Unfortunately, even though they're brand new cars, people are already starting to abuse them. Some juvenile had decided to write on a couple of the seats in the car I rode in. It's really sad to see that kind of treatment on brand new equipment.

There's still some confusion on the part of riders. People were trying to get on the train at it's last stop downtown, and others thought it headed east of the Rose Quarter (it goes north at that point). Give it a couple of months and people should have it figured out pretty easily.

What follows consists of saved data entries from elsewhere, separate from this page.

-- ==== Sys2Proof/Certificates/Slice0/Obligations.lean ====
section
/-! DEFINITION. The statements for the provers: what the KZ-2840 does for its commands, by the numbered rules of the spec,
and what every step keeps. `exec c s` stands with the hypotheses under which the rule gives the command its effect;
`s.takes h` says that a request of head `h` is carried out at its arrival, and `answered` is the part with the response
placed (Sys2Proof/Safety.lean). -/

open Sys2Proof Sys2Proof.Machine

/-- R4 and R5: both requests, every case. The stored fields are named by the bytes they encode to (R190); the candidate level, which R5 does not name, is left open. -/
def Obligations.WriteAndEnableChannelByTheirChecks : Prop :=
  (∀ (h : Head) (ch tag origin kind offset bit curve timeout shift debounce : Byte) (s : State), s.takes h = true →
    let run := exec (.writeChannel h ch tag origin kind offset bit curve timeout shift debounce) s
    let inRange := ∃ k : ChanKind, kind.toNat = k.code ∧ tag.toNat < 0xE0 ∧ (origin = 0xFF ∨ origin.toNat ≤ 15) ∧
      offset.toNat ≤ (if k = .analogU16 ∨ k = .analogS16 ∨ k = .rolling then 13 else 14) ∧
      (if k.isAnalog = true then (curve = 0xFF ∨ curve.toNat ≤ 15) ∧ shift.toNat ≤ 6 else curve = 0xFF) ∧
      (k = .discrete → bit.toNat ≤ 7 ∧ 1 ≤ debounce.toNat ∧ debounce.toNat ≤ 7)
    (48 ≤ ch.toNat → run = .next (answered h 0x10 .badArgument [] s)) ∧
    ∀ c : Fin 48, ch.toNat = c.val →
      ((s.channels[c]).enabled = true → run = .next (answered h 0x10 .inUse [] s)) ∧
      ((s.channels[c]).enabled = false → ¬ inRange → run = .next (answered h 0x10 .badArgument [] s)) ∧
      ((s.channels[c]).enabled = false → inRange →
        ∃ f : ChanSetup, f.kind.code = kind.toNat ∧ f.tag = tag ∧ encChoice (f.origin.map BitVec.toNat) = [origin] ∧
          f.offset = offset.toNat ∧ f.bit = bit.toNat ∧ encChoice (f.curve.map Fin.val) = [curve] ∧
          f.timeout = timeout.toNat ∧ f.shift = shift.toNat ∧ f.debounce = debounce.toNat ∧
          run = .next (answered h 0x10 .ok [] (s.setChannel c { s.channels[c] with setup := some f })))) ∧
  (∀ (h : Head) (ch : Byte) (s : State), s.takes h = true →
    let run := exec (.enableChannel h ch) s
    (48 ≤ ch.toNat → run = .next (answered h 0x11 .badArgument [] s)) ∧
    ∀ c : Fin 48, ch.toNat = c.val →
      ((s.channels[c]).setup = none → run = .next (answered h 0x11 .invalidState [] s)) ∧
      ∀ f : ChanSetup, (s.channels[c]).setup = some f →
        let missing := f.kind.isAnalog = true ∧ ∃ k, f.curve = some k ∧ (s.curves[k]).state ≠ .valid
        (missing → run = .next (answered h 0x11 .invalidState [] s)) ∧
        (¬ missing → (s.channels[c]).enabled = true → run = .next (answered h 0x11 .ok [] s)) ∧
        (¬ missing → (s.channels[c]).enabled = false →
          ∃ level : Bool, run = .next (answered h 0x11 .ok [] (s.setChannel c
            { setup := some f, enabled := true, state := .never, value := none, limited := false,
              candLevel := level, candCount := 0, raw := none, timer := none }))))

/-- R38, the two levels over the reals: the nearest integer, and of two the one away from zero. The two events at which they are computed anew are stated with WRITE GAUGE and the drive update. -/
def Obligations.CoilLevelsAreTheRoundedSineAndCosine : Prop :=
  let nearest (v : ℝ) (k : Int) : Prop :=
    |(k : ℝ) - v| ≤ 1 / 2 ∧ (|(k : ℝ) - v| = 1 / 2 → |v| < |(k : ℝ)|)
  ∀ (f : GaugeSetup) (position : Nat),
    let angle : ℝ := (position : ℝ) * (f.dial : ℝ) / 1023 * (Real.pi / 180)
    coilLevels false f position = (0, 0) ∧
    ∃ sine cosine : Int, nearest (255 * Real.sin angle) sine ∧ nearest (255 * Real.cos angle) cosine ∧
      coilLevels true f position =
        (if f.sineInverted = true then -sine else sine, if f.cosineInverted = true then -cosine else cosine)

/-- R6 and R19: the channel, the STALE notice that both deliver, and the frame of the whole delivery. Before them R20: what the delivery of any notice is, user by user. That the users come in the order of gauges, warnings, trip computer with what follows in the store, display, chimes, and each block's references in increasing number, the display's button before its temperature, is the model's choice: log entry 10; and so is that the event frames which the notice brings out stand before the response of DISABLE CHANNEL: log entry 6. -/
def Obligations.SilentChannelTellsItsUsers : Prop :=
  (∀ (c : Fin 48) (n : Notice) (s : State),
    deliver c n s = chimeNotice c n (displayNotice c n (settle (tripNotice c n (warnChannel c n (gaugeNotice c n s))))) ∧
    (∃ gs, gaugeNotice c n s = { s with gauges := gs } ∧ ∀ g : Fin 6,
      ((s.gauges[g]).enabled = true → (s.gauges[g]).setup.source = c → gs[g] = s.gaugeTakes s.gauges[g] n) ∧
      ((s.gauges[g]).enabled = false ∨ (s.gauges[g]).setup.source ≠ c → gs[g] = s.gauges[g])) ∧
    (∃ takes : State → Fin 32 → State,
      (∀ (t : State) (w : Fin 32),
        let watches := (t.warnings.entries[w]).enabled = true ∧ ∃ k, (t.warnings.entries[w]).condition = some k ∧
          k.kind ≠ .service ∧ k.kind ≠ .system ∧ k.subject = c.val
        (watches → takes t w = warnNotice n w t) ∧ (¬ watches → takes t w = t)) ∧
      warnChannel c n s = (List.finRange 32).foldl takes s) ∧
    (s.trip.setup = none → tripNotice c n s = s) ∧
    (∀ t, s.trip.setup = some t →
      let first := if t.distance = c then rollingNotice t false n s else s
      tripNotice c n s = if t.fuel = c then rollingNotice t true n first else first) ∧
    (s.display.setup = none → displayNotice c n s = s) ∧
    (∀ f, s.display.setup = some f →
      let first := if f.button = some c then buttonNotice n s else s
      displayNotice c n s = if f.temperature = some c then rebuild first else first) ∧
    (let edge := s.chime.setup.written = true ∧ s.chime.setup.tickChannel = some c ∧
       ∃ level up seeded, n = .sample (.discrete level (some up)) seeded
     (edge → chimeNotice c n s = { s with chime := s.chime.tick }) ∧ (¬ edge → chimeNotice c n s = s))) ∧
  ∀ (c : Fin 48) (s : State),
    (∀ (h : Head) (ch : Byte), s.takes h = true →
      (48 ≤ ch.toNat → exec (.disableChannel h ch) s = .next (answered h 0x12 .badArgument [] s)) ∧
      (ch.toNat = c.val → (s.channels[c]).enabled = false →
        exec (.disableChannel h ch) s = .next (answered h 0x12 .ok [] s)) ∧
      (ch.toNat = c.val → (s.channels[c]).enabled = true →
        ∃ (level : Bool) (t : State),
          t = deliver c .stale (s.setChannel c
            { s.channels[c] with enabled := false, state := .never, value := none, limited := false, candLevel := level,
                                 candCount := 0, raw := none, timer := none }) ∧
          exec (.disableChannel h ch) s = .next (answered h 0x12 .ok [] t) ∧
          (∀ d : Fin 48, d ≠ c → t.channels[d] = s.channels[d]) ∧ t.curves = s.curves ∧ t.store.mem = s.store.mem ∧
          t.key = s.key)) ∧
    (s.powered = true → (s.channels[c]).timer.isSome = true →
      ∃ t : State, exec (.freshnessExpiry c) s = .next t ∧
        t = deliver c .stale (s.setChannel c { s.channels[c] with state := .stale, timer := none }) ∧
        t.channels[c] = { s.channels[c] with state := .stale, timer := none } ∧
        (∀ d : Fin 48, d ≠ c → t.channels[d] = s.channels[d]) ∧ t.curves = s.curves ∧ t.store.mem = s.store.mem ∧
        t.key = s.key)

/-- R7 and R8: both requests, every case. Every Y of two bytes lies in its range. -/
def Obligations.CurveRequestsByTheirChecks : Prop :=
  ∀ (h : Head) (curve : Byte) (s : State), s.takes h = true →
    let inUse (k : Fin 16) := (∃ c : Fin 48, (s.channels[c]).enabled = true ∧
        ∃ f, (s.channels[c]).setup = some f ∧ f.curve = some k) ∨
      (∃ g : Fin 6, (s.gauges[g]).enabled = true ∧ (s.gauges[g]).setup.curve = k)
    (∀ (slot : Byte) (x : BitVec 24) (y : Word),
      let run := exec (.curvePoint h curve slot x y) s
      (16 ≤ curve.toNat ∨ slot = 0 ∨ 12 < slot.toNat ∨ x.toInt < -32768 ∨ 65535 < x.toInt →
        run = .next (answered h 0x13 .badArgument [] s)) ∧
      (∀ (k : Fin 16) (i : Fin 12), curve.toNat = k.val → slot.toNat = i.val + 1 → -32768 ≤ x.toInt → x.toInt ≤ 65535 →
        (inUse k → run = .next (answered h 0x13 .inUse [] s)) ∧
        (¬ inUse k → run = .next (answered h 0x13 .ok [] (s.setCurve k
          { slots := (s.curves[k]).slots.set i (some (x.toInt, y.toInt)), count := 0, state := .editing }))))) ∧
    (∀ (count : Byte),
      let run := exec (.commitCurve h curve count) s
      (16 ≤ curve.toNat → run = .next (answered h 0x14 .badArgument [] s)) ∧
      (∀ k : Fin 16, curve.toNat = k.val →
        let good := 2 ≤ count.toNat ∧ count.toNat ≤ 12 ∧
          (∀ i : Fin 12, i.val < count.toNat → ((s.curves[k]).slots[i]).isSome = true) ∧
          (∀ (i j : Fin 12) (p q : Int × Int), j.val = i.val + 1 → j.val < count.toNat →
            (s.curves[k]).slots[i] = some p → (s.curves[k]).slots[j] = some q → p.1 < q.1)
        (inUse k → run = .next (answered h 0x14 .inUse [] s)) ∧
        (¬ inUse k → ¬ good → run = .next (answered h 0x14 .badArgument [] s)) ∧
        (¬ inUse k → good → run = .next (answered h 0x14 .ok []
          (s.setCurve k { s.curves[k] with count := count.toNat, state := .valid })))))

/-- R12 to R14 over every curve that COMMIT CURVE accepts. With n the product and d the divisor, the rounding is said by the remainder: at most d / 2 on the far side of zero, below d / 2 on the near side. -/
def Obligations.ConversionStaysWithinTheCurve : Prop :=
  (∀ (s : State) (f : ChanSetup) (x : Int),
    (∀ k, f.curve = some k →
      s.convert f x = convertCurve (((s.curves[k]).slots.toList.take (s.curves[k]).count).filterMap id) x) ∧
    (f.curve = none → s.convert f x = (max (-32768) (min 32767 x), decide (x < -32768 ∨ 32767 < x)))) ∧
  ∀ (points : List (Int × Int)) (x : Int), 2 ≤ points.length →
    (∀ i (hi : i + 1 < points.length), (points[i]).1 < (points[i + 1]).1) →
    (∀ p q, points.head? = some p → points.getLast? = some q →
      (x ≤ p.1 → convertCurve points x = (p.2, decide (x < p.1))) ∧
      (q.1 ≤ x → convertCurve points x = (q.2, decide (q.1 < x)))) ∧
    (∀ i (hi : i + 1 < points.length), (points[i]).1 ≤ x → x < (points[i + 1]).1 →
      let d := (points[i + 1]).1 - (points[i]).1
      let n := (x - (points[i]).1) * ((points[i + 1]).2 - (points[i]).2)
      ∃ q : Int, convertCurve points x = ((points[i]).2 + q, false) ∧
        (0 ≤ n → 2 * n - 2 * q * d < d ∧ 2 * q * d - 2 * n ≤ d) ∧
        (n < 0 → 2 * q * d - 2 * n < d ∧ 2 * n - 2 * q * d ≤ d) ∧
        min (points[i]).2 (points[i + 1]).2 ≤ (points[i]).2 + q ∧
        (points[i]).2 + q ≤ max (points[i]).2 (points[i + 1]).2)

/-- R15 and R17, every case, the latter over a channel whose value is its level as 0 or 1 (R2). The ceiling c of |d| / 2^k is the number with |d| ≤ c · 2^k < |d| + 2^k. -/
def Obligations.AnalogSamplesSmoothAndDiscreteSamplesDebounce : Prop :=
  (∀ (f : ChanSetup) (y : Int) (limited : Bool) (ch : Channel),
    let next := (sampleAnalog f y limited ch).1
    next.state = .fresh ∧ next.limited = limited ∧
    (ch.state ≠ .fresh → next.value = some y) ∧
    (f.shift = 0 → next.value = some y) ∧
    (∀ v : Int, ch.state = .fresh → ch.value = some v → 1 ≤ f.shift →
      ∃ (w : Int) (c : Nat), next.value = some w ∧
        (y - v).natAbs ≤ c * 2 ^ f.shift ∧ c * 2 ^ f.shift < (y - v).natAbs + 2 ^ f.shift ∧
        w = v + (y - v).sign * c ∧ min v y ≤ w ∧ w ≤ max v y ∧
        (y ≠ v → (y - w).natAbs < (y - v).natAbs))) ∧
  (∀ (f : ChanSetup) (b : Bool) (ch : Channel),
    let r := sampleDiscrete f b ch
    let num (x : Bool) : Int := if x then 1 else 0
    r.1.state = .fresh ∧ r.1.candLevel = b ∧
    (ch.state ≠ .fresh → r.1.value = some (num b) ∧ r.1.candCount = 0 ∧ r.2 = .discrete b none) ∧
    (∀ v : Bool, ch.state = .fresh → ch.value = some (num v) →
      (b = v → r.1.value = some (num v) ∧ r.1.candCount = 0 ∧ r.2 = .discrete v none) ∧
      (b ≠ v → ch.candCount + 1 = f.debounce →
        r.1.value = some (num b) ∧ r.1.candCount = 0 ∧ r.2 = .discrete b (some b)) ∧
      (b ≠ v → ch.candCount + 1 ≠ f.debounce →
        r.1.value = some (num v) ∧ r.1.candCount = ch.candCount + 1 ∧ r.2 = .discrete v none)))
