-- ==== Sys2Proof/Tests/Slice0.lean ====
section
/-! SUPPORT. The model's own tests. `test_…` checks one step against a worked case or a table of the manual (the comment
names it); `witness_…` shows a concrete case of every clause of the obligation of that name, at the boundary of its
range, so that no hypothesis is empty. -/

namespace Sys2Proof.Tests

open Sys2Proof.Machine

/-! ### A part to test: node 2, its scan done, the sender node 5 -/

set_option Elab.async false

def h : Head := { node := 5, seq := 7 }

def bench : State :=
  { State.reset with store := { State.reset.store with ctl := .ready }, loop := .initial 2,
                     handler := { State.reset.handler with classes := 0x3F } }

/-- The state after a command. -/
def after (i : Instr) (s : State) : State :=
  match exec i s with
  | .next t => t
  | .fault _ => s
  | .refused _ => s

/-- The response that a request of `h` placed: the first of the new frames that is addressed to its node. -/
def response (i : Instr) (s : State) : Option (List Byte) :=
  (((after i s).loop.insertQ.drop s.loop.insertQ.length).map Inserted.frame).find? (fun f => f.getD 0 0 == 0xF5)

/-- The status code of the response. -/
def status (i : Instr) (s : State) : Option Nat := (response i s).map (fun f => (f.getD 4 0).toNat)

/-- The data of the response. -/
def data (i : Instr) (s : State) : List Nat :=
  ((response i s).map (fun f => (f.drop 5).dropLast.map BitVec.toNat)).getD []

/-- The tag and the payload of each frame that a change of state has placed. -/
def placedBy (s t : State) : List (Nat × List Nat) :=
  (t.loop.insertQ.drop s.loop.insertQ.length).map (fun x =>
    ((x.frame.getD 0 0).toNat, (framePayload x.frame).map BitVec.toNat))

def setup (kind : ChanKind) (tag : Byte) (curve : Option (Fin 16)) : ChanSetup :=
  { tag := tag, origin := none, kind := kind, offset := 0, bit := 3, curve := curve, timeout := 100, shift := 4,
    debounce := 3 }

def fresh (f : ChanSetup) (v : Int) : Channel :=
  { Channel.initial with setup := some f, enabled := true, state := .fresh, value := some v, timer := some 5000 }

def curveOf (points : List (Int × Int)) : Curve :=
  { slots := Vector.ofFn (fun i : Fin 12 => points[i.val]?), count := points.length, state := .valid }

/-- The five-point fuel curve and the falling temperature curve of chapter 1. -/
def fuelPoints : List (Int × Int) := [(12, 0), (40, 150), (90, 400), (170, 700), (240, 800)]
def coolantPoints : List (Int × Int) := [(40, 1250), (80, 1050), (160, 750), (200, 600)]

/-- The fuel gauge of section 2.10. -/
def fuelGauge : GaugeSetup :=
  { source := 12, curve := 5, damping := 3, slew := 8, park := 0, stalePark := false, sweep := true, fastSettle := true,
    dial := 90, sineInverted := false, cosineInverted := false }

def gauge (st : GaugeState) (position : Nat) (target : Option Nat) (pending : Bool) : Gauge :=
  { written := true, enabled := true, setup := fuelGauge, state := st, position := position, target := target,
    pending := pending, timer := some 20, sine := 0, cosine := 255 }
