/-- The TIME registers (R328). -/
def regsTIME : List RegSpec :=
  [ -- TIME_CFG
    { base := 0x30000, fields := [fld 12 8 .ro 0x1f, fldIn 5 4 .lk 0 [(0, 2)], fld 0 0 .lk 0] }
  , -- TIME_CTL
    { base := 0x30004, fields := [fld 0 0 .w1s 0] }
  , -- TIME_STAT
    { base := 0x30008, fields := [fld 11 11 .ro 0, fld 10 10 .ro 0, fld 9 9 .w1c 0, fld 8 8 .w1c 0, fld 7 7 .w1c 0, fld 6 6 .w1c 0, fld 5 5 .w1c 0, fld 4 4 .ro 0, fld 3 3 .ro 0, fld 2 2 .ro 0, fld 1 1 .ro 0, fld 0 0 .ro 0] }
  , -- TIME_INT_EN
    { base := 0x3000C, fields := [fld 9 0 .rw 0] }
  , -- TIME_NSPS_LO
    { base := 0x30010, half := .low, captures := [4], fields := [fld 31 0 .ro 0] }
  , -- TIME_NSPS_HI
    { base := 0x30014, half := .high, captured := true, fields := [fld 31 0 .ro 0] }
  , -- TIME_EPOCH_SEC_LO
    { base := 0x30018, half := .low, captures := [4], fields := [fld 31 0 .ro 0] }
  , -- TIME_EPOCH_SEC_HI
    { base := 0x3001C, half := .high, captured := true, fields := [fld 15 0 .ro 0] }
  , -- TIME_X0_LO
    { base := 0x30020, half := .low, captures := [4, 8], fields := [fld 31 0 .ro 0] }
  , -- TIME_X0_HI
    { base := 0x30024, half := .high, captured := true, fields := [fld 31 0 .ro 0] }
  , -- TIME_X0_FRAC
    { base := 0x30028, captured := true, fields := [fld 15 0 .ro 0] }
  , -- TIME_EPOCH_SET_LO
    { base := 0x30030, half := .low, captures := [4], fields := [fld 31 0 .rw 0] }
  , -- TIME_EPOCH_SET_HI
    { base := 0x30034, half := .high, captured := true, fields := [fld 15 0 .rw 0] }
  , -- TIME_PPS_DELAY
    { base := 0x30038, fields := [fld 15 0 .st 0] }
  , -- TIME_PPS_ERR
    { base := 0x3003C, fields := [fld 31 0 .ro 0] }
  , -- TIME_PPS_TOL
    { base := 0x30040, fields := [fld 31 0 .rw 0x640000] }
  , -- TIME_PPS_MISS
    { base := 0x30044, fields := [fld 31 0 .ro 0] }
  , -- TIME_STEP_LO
    { base := 0x30048, half := .low, captures := [4], fields := [fld 31 0 .ro 0] }
  , -- TIME_STEP_HI
    { base := 0x3004C, half := .high, captured := true, fields := [fld 31 0 .ro 0] }
  , -- TIME_NOW_LO
    { base := 0x30050, half := .low, captures := [4, 8, 12], fields := [fld 31 16 .ro 0, fld 15 0 .ro 0] }
  , -- TIME_NOW_HI
    { base := 0x30054, half := .high, captured := true, fields := [fld 31 0 .ro 0] }
  , -- TIME_NOW_SEC_LO
    { base := 0x30058, half := .low, captured := true, fields := [fld 31 0 .ro 0] }
  , -- TIME_NOW_SEC_HI
    { base := 0x3005C, half := .high, captured := true, fields := [fld 15 0 .ro 0, fld 31 31 .ro 0, fld 30 30 .ro 0] }
  , -- TIME_PIN(x)_CFG
    { base := 0x30060, dims := [(3, 0x4)], fields := [fld 31 31 .st 0, fldIn 13 12 .st 0 [(0, 2)], fld 11 10 .st 0, fldIn 9 0 .st 0x1f4 [(0, 1000)]] }
  , -- TIME_CHc_CFG
    { base := 0x31000, fields := [fld 25 24 .st 2, fldIn 20 16 .st 0 [(0, 19)]] }
  , -- TIME_CHc_CFG
    { base := 0x31040, dims := [(19, 0x40)], fields := [fld 25 24 .st 0, fldIn 20 16 .st 0 [(0, 19)]] }
  , -- TIME_CHc_OPEN
    { base := 0x31004, fields := [fld 31 0 .st 0xfffffc18] }
  , -- TIME_CHc_OPEN
    { base := 0x31044, dims := [(19, 0x40)], fields := [fld 31 0 .st 0] }
  , -- TIME_CHc_CLOSE
    { base := 0x31008, fields := [fld 31 0 .st 0x3e8] }
  , -- TIME_CHc_CLOSE
    { base := 0x31048, dims := [(19, 0x40)], fields := [fld 31 0 .st 0] }
  , -- TIME_CHc_LAST_IDX_LO
    { base := 0x31010, dims := [(20, 0x40)], half := .low, captures := [4, 8, 16, 20], fields := [fld 31 0 .ro 0] }
  , -- TIME_CHc_LAST_IDX_HI
    { base := 0x31014, dims := [(20, 0x40)], half := .high, captured := true, fields := [fld 31 0 .ro 0] }
  , -- TIME_CHc_LAST_INFO
    { base := 0x31018, dims := [(20, 0x40)], captured := true, fields := [fld 31 31 .ro 0, fld 30 30 .ro 0, fld 29 29 .ro 0, fld 15 0 .ro 0] }
  , -- TIME_CHc_IVAL_LO
    { base := 0x31020, dims := [(20, 0x40)], half := .low, captured := true, fields := [fld 31 0 .ro 0] }
  , -- TIME_CHc_IVAL_HI
    { base := 0x31024, dims := [(20, 0x40)], half := .high, captured := true, fields := [fld 15 0 .ro 0] }
  , -- TIME_CHc_COUNT
    { base := 0x31028, dims := [(20, 0x40)], fields := [fld 31 0 .ro 0] }
  , -- TIME_CHc_MISS
    { base := 0x3102C, dims := [(20, 0x40)], fields := [fld 31 0 .ro 0] } ]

All-in-all a very nice line and I can see the potential for patronage that it will bring, especially if they do extend it to Jantzen Beach and eventually over the Columbia to Vancouver, WA.


----------



## steve_relei (May 11, 2004)

The Interstate MAX line ends downtown--turning around at the Galleria stop (Morrison and 10th) and beginning its trip at Yamhill and 10th. Both the Blue Line trains (from gresham) and Red Line (from the Airport) continue on the Beaverton and Hillsboro (Blue). After crossing the Steel Bridge, the Interstate MAX linee turns to the north and follows its own route. Red (to Airport) and Blue (to Gresham) Line trains continue eastward. The best place to change trains between them is at the Old Town/Chinatown--as you can just walk across the street between appropriate trains.


----------